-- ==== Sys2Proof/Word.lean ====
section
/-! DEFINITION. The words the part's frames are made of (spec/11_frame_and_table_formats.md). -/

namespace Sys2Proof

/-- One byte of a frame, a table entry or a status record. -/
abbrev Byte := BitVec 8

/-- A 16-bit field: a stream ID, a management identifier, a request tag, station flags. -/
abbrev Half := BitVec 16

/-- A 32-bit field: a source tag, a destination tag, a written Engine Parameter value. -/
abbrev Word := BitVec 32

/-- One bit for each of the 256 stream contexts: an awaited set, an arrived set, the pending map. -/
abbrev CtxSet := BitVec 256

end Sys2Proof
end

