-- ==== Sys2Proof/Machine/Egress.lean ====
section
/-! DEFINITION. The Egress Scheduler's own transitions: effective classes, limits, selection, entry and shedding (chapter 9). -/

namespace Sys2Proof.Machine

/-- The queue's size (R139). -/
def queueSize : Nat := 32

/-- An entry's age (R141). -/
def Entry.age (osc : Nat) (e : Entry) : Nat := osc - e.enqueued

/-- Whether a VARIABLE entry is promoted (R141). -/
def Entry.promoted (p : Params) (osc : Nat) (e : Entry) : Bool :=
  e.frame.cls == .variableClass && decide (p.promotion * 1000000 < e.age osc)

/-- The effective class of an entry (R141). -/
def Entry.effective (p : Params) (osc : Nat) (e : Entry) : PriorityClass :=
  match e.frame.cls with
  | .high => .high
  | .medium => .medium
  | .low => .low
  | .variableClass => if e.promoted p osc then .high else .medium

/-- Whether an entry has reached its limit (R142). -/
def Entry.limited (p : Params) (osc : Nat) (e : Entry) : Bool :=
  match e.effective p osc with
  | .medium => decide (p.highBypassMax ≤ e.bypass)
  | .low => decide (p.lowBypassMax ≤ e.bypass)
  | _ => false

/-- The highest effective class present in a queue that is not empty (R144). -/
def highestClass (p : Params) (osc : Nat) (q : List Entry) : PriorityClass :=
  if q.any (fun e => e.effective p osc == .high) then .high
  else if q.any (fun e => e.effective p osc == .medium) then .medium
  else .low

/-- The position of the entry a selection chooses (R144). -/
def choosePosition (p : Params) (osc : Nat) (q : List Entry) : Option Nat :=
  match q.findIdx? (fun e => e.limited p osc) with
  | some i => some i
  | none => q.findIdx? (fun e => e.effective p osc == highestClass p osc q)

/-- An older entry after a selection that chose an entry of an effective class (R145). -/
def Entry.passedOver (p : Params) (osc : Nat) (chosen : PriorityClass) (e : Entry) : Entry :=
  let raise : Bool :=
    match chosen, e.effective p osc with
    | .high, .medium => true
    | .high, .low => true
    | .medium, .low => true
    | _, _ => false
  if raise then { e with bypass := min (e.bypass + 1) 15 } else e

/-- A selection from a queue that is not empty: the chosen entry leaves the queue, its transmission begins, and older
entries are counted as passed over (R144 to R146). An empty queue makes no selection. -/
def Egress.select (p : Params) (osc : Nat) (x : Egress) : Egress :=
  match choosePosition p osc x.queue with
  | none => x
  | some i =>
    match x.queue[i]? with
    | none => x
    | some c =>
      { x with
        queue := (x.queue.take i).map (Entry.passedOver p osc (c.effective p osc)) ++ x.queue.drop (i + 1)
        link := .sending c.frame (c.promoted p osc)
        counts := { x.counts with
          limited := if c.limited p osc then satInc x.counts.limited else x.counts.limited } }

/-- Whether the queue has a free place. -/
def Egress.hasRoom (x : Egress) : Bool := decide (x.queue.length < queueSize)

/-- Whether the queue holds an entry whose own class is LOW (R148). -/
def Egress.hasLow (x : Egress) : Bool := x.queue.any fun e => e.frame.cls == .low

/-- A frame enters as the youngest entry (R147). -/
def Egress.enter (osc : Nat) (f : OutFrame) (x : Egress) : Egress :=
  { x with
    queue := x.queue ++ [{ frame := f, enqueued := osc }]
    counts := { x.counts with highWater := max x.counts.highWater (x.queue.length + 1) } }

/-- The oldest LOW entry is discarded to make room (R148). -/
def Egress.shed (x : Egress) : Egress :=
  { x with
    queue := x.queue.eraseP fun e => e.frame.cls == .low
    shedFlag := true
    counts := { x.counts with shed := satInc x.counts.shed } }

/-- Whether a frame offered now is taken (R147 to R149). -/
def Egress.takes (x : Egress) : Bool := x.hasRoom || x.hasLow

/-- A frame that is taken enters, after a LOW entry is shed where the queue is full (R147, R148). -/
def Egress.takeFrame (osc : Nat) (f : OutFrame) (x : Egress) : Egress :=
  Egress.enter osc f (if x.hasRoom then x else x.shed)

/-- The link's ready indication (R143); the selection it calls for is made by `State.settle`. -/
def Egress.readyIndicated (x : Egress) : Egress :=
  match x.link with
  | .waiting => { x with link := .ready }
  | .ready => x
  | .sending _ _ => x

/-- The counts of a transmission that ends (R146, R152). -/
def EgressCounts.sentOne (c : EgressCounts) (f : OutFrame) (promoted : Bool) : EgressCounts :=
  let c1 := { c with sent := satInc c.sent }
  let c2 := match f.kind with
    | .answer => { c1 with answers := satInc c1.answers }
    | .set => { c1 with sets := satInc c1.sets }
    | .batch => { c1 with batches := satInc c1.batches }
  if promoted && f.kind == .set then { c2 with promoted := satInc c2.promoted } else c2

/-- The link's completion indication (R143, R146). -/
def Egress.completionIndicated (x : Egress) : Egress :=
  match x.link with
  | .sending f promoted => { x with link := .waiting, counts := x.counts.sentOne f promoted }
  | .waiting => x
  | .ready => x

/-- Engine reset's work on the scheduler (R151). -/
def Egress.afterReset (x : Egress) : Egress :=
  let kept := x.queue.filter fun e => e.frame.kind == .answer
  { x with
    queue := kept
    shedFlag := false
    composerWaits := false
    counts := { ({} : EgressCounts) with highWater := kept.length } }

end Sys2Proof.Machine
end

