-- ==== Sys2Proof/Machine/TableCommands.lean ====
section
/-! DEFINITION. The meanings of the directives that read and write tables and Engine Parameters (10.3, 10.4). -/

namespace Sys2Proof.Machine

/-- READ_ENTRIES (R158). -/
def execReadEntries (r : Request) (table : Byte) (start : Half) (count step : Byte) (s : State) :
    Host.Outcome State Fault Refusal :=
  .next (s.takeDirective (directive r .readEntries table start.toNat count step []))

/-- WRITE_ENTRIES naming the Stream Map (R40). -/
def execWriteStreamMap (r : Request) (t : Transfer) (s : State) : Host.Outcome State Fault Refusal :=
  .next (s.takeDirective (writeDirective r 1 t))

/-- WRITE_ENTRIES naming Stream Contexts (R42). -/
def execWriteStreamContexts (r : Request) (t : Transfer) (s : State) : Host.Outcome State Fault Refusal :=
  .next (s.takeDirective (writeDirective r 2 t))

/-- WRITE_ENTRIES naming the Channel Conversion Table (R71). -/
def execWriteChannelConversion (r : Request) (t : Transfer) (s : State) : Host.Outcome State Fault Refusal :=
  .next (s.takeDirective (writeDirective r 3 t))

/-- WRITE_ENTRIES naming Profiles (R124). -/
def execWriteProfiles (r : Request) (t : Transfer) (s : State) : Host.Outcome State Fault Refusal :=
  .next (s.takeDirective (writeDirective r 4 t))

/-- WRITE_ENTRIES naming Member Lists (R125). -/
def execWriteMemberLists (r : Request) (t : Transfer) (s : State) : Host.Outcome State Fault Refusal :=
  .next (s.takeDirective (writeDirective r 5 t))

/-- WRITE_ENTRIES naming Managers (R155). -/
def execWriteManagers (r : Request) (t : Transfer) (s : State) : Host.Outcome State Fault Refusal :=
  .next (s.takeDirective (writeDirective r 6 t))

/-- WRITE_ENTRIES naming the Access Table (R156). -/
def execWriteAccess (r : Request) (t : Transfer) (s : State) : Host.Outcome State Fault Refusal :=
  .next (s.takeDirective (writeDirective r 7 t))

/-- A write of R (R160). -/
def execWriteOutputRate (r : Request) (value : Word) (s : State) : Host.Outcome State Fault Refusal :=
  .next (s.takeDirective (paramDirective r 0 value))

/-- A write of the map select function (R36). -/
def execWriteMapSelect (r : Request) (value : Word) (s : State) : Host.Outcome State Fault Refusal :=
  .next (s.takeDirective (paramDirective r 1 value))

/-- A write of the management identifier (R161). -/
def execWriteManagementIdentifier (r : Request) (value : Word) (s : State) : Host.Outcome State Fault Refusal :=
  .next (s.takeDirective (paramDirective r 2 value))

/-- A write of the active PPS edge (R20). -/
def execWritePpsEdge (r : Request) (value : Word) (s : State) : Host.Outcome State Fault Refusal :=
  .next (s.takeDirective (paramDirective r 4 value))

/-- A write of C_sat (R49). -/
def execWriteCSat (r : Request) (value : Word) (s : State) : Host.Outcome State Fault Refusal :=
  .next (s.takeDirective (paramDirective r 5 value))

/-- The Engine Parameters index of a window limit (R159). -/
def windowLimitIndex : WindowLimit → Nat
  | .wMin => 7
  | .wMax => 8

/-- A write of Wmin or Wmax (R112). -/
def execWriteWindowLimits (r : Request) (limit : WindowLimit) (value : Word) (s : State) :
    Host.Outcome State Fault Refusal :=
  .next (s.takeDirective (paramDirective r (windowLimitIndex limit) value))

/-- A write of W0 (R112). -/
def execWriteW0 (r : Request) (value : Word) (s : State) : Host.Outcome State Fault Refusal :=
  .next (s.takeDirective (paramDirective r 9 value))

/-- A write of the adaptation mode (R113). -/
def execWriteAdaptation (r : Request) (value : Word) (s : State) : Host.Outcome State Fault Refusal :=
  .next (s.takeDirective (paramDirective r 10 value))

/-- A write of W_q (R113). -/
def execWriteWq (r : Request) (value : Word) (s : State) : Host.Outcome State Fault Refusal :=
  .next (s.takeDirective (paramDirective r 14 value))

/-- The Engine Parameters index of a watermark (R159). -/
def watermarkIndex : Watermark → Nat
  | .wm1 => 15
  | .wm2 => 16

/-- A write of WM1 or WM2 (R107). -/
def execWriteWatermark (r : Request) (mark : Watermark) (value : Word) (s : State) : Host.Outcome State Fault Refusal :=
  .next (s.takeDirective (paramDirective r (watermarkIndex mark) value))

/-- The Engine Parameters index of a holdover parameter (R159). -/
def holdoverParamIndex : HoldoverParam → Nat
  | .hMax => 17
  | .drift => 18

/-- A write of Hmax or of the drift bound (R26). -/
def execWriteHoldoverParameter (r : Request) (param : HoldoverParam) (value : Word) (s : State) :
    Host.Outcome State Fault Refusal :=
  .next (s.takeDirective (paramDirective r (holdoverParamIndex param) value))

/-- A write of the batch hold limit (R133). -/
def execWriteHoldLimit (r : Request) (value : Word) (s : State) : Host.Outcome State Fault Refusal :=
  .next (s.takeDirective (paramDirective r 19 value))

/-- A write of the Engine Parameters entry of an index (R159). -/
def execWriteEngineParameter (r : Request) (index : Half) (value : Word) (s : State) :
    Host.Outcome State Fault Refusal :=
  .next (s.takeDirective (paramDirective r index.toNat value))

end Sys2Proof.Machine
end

+ + + + +

ASSIGNMENT: In the listing above, take the line containing "def execWriteEngineParameter (r" as the start and write out every line through the last one exactly, with nothing added.

WRITTEN SOLUTION:
def execWriteEngineParameter (r : Request) (index : Half) (value : Word) (s : State) :
    Host.Outcome State Fault Refusal :=
  .next (s.takeDirective (paramDirective r index.toNat value))

end Sys2Proof.Machine
end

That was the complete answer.